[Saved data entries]
——

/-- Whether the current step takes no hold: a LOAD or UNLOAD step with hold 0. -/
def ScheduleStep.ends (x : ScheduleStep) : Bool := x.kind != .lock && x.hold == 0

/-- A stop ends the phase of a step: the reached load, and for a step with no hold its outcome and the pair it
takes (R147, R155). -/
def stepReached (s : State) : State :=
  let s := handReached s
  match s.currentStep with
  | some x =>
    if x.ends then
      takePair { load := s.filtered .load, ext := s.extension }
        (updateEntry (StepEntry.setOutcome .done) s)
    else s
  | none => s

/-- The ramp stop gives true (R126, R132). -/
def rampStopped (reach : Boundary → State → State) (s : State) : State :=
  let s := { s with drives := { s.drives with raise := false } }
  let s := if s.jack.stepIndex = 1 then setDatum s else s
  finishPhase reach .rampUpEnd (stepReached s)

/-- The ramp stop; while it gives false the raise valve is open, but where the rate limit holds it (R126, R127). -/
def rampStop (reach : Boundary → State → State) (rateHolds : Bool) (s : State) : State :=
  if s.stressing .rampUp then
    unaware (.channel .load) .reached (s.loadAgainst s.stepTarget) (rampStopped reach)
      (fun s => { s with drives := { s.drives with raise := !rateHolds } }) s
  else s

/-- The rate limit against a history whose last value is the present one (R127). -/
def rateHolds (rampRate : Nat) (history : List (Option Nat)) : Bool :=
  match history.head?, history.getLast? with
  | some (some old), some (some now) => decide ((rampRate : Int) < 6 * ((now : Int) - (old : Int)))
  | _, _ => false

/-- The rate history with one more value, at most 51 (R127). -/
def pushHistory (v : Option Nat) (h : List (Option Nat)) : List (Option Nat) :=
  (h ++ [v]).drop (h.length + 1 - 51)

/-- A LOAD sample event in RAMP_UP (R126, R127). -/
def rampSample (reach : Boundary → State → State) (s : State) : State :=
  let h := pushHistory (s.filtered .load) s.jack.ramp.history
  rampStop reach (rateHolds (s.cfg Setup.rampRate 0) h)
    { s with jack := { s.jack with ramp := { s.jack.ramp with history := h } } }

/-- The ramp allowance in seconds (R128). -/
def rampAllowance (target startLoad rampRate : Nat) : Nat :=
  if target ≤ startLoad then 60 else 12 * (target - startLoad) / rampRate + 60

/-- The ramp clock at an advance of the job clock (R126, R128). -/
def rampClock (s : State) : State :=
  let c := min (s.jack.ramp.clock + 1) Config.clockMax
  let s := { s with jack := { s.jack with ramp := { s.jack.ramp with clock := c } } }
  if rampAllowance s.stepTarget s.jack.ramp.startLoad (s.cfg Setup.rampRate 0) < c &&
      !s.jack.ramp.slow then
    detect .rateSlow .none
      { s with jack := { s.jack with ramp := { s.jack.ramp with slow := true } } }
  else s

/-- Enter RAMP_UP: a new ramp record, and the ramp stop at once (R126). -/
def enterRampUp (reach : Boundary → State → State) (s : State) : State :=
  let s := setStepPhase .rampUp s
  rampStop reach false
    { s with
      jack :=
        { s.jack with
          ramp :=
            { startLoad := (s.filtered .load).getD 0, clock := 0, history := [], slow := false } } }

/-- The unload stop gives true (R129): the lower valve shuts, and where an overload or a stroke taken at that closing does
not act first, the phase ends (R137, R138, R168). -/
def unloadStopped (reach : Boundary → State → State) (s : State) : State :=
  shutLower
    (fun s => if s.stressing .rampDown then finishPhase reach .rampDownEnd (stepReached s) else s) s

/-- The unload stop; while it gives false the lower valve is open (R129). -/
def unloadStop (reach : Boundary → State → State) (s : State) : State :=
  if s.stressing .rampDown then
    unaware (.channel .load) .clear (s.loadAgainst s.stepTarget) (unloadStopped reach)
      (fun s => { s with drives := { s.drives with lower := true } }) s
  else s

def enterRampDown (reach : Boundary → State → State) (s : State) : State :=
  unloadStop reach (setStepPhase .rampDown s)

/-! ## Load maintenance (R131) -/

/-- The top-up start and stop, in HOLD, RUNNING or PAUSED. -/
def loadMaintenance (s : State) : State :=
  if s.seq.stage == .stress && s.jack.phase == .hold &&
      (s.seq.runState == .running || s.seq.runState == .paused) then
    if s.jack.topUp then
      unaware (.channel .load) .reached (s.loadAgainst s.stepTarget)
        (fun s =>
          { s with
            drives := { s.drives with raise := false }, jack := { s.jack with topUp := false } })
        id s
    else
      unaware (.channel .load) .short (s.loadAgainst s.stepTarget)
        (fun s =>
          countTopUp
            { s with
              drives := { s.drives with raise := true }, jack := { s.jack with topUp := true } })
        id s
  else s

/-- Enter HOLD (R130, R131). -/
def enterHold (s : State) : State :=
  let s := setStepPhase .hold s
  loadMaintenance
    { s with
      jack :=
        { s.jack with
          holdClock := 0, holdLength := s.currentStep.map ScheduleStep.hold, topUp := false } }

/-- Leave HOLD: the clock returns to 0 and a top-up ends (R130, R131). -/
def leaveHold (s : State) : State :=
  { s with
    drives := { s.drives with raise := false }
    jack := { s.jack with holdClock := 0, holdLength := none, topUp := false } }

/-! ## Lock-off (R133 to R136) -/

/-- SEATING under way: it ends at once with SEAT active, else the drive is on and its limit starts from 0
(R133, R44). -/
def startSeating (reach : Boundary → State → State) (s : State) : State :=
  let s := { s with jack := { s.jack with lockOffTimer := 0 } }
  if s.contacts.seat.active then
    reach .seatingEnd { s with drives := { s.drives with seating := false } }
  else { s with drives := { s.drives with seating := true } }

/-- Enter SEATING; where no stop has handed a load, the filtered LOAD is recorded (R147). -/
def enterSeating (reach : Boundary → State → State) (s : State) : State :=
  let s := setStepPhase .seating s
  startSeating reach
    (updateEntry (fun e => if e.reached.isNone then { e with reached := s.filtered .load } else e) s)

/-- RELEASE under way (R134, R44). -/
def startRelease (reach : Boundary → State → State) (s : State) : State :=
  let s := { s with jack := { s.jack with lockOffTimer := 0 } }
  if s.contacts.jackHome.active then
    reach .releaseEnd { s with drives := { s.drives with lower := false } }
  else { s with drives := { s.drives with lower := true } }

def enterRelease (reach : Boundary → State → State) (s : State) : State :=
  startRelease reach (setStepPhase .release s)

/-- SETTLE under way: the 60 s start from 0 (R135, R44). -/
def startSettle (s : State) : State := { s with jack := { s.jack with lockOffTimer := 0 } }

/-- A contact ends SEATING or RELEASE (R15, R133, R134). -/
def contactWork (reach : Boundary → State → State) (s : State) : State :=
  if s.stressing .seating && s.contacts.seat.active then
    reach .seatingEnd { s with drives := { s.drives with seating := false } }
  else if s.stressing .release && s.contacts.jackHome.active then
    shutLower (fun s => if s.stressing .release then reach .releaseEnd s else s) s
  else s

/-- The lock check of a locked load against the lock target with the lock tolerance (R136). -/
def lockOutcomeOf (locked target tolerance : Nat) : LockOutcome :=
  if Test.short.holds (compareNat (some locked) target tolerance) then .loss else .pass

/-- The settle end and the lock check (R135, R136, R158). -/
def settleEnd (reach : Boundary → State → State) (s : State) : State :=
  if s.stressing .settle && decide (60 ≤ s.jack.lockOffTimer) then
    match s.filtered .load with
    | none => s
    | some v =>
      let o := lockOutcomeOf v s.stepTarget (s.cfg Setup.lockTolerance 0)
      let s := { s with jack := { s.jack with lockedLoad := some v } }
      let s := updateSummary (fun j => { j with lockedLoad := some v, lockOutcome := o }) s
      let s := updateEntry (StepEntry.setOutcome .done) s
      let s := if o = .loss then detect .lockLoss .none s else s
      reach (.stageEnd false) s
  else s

——

[TASK] Starting at the line above that contains "(R135, R44). -/", write out each line exactly until the line that contains "R136, R158). -/" has been written, and stop there.

[TASK OUTPUT]
/-- SETTLE under way: the 60 s start from 0 (R135, R44). -/
def startSettle (s : State) : State := { s with jack := { s.jack with lockOffTimer := 0 } }

/-- A contact ends SEATING or RELEASE (R15, R133, R134). -/
def contactWork (reach : Boundary → State → State) (s : State) : State :=
  if s.stressing .seating && s.contacts.seat.active then
    reach .seatingEnd { s with drives := { s.drives with seating := false } }
  else if s.stressing .release && s.contacts.jackHome.active then
    shutLower (fun s => if s.stressing .release then reach .releaseEnd s else s) s
  else s

/-- The lock check of a locked load against the lock target with the lock tolerance (R136). -/
def lockOutcomeOf (locked target tolerance : Nat) : LockOutcome :=
  if Test.short.holds (compareNat (some locked) target tolerance) then .loss else .pass

/-- The settle end and the lock check (R135, R136, R158). -/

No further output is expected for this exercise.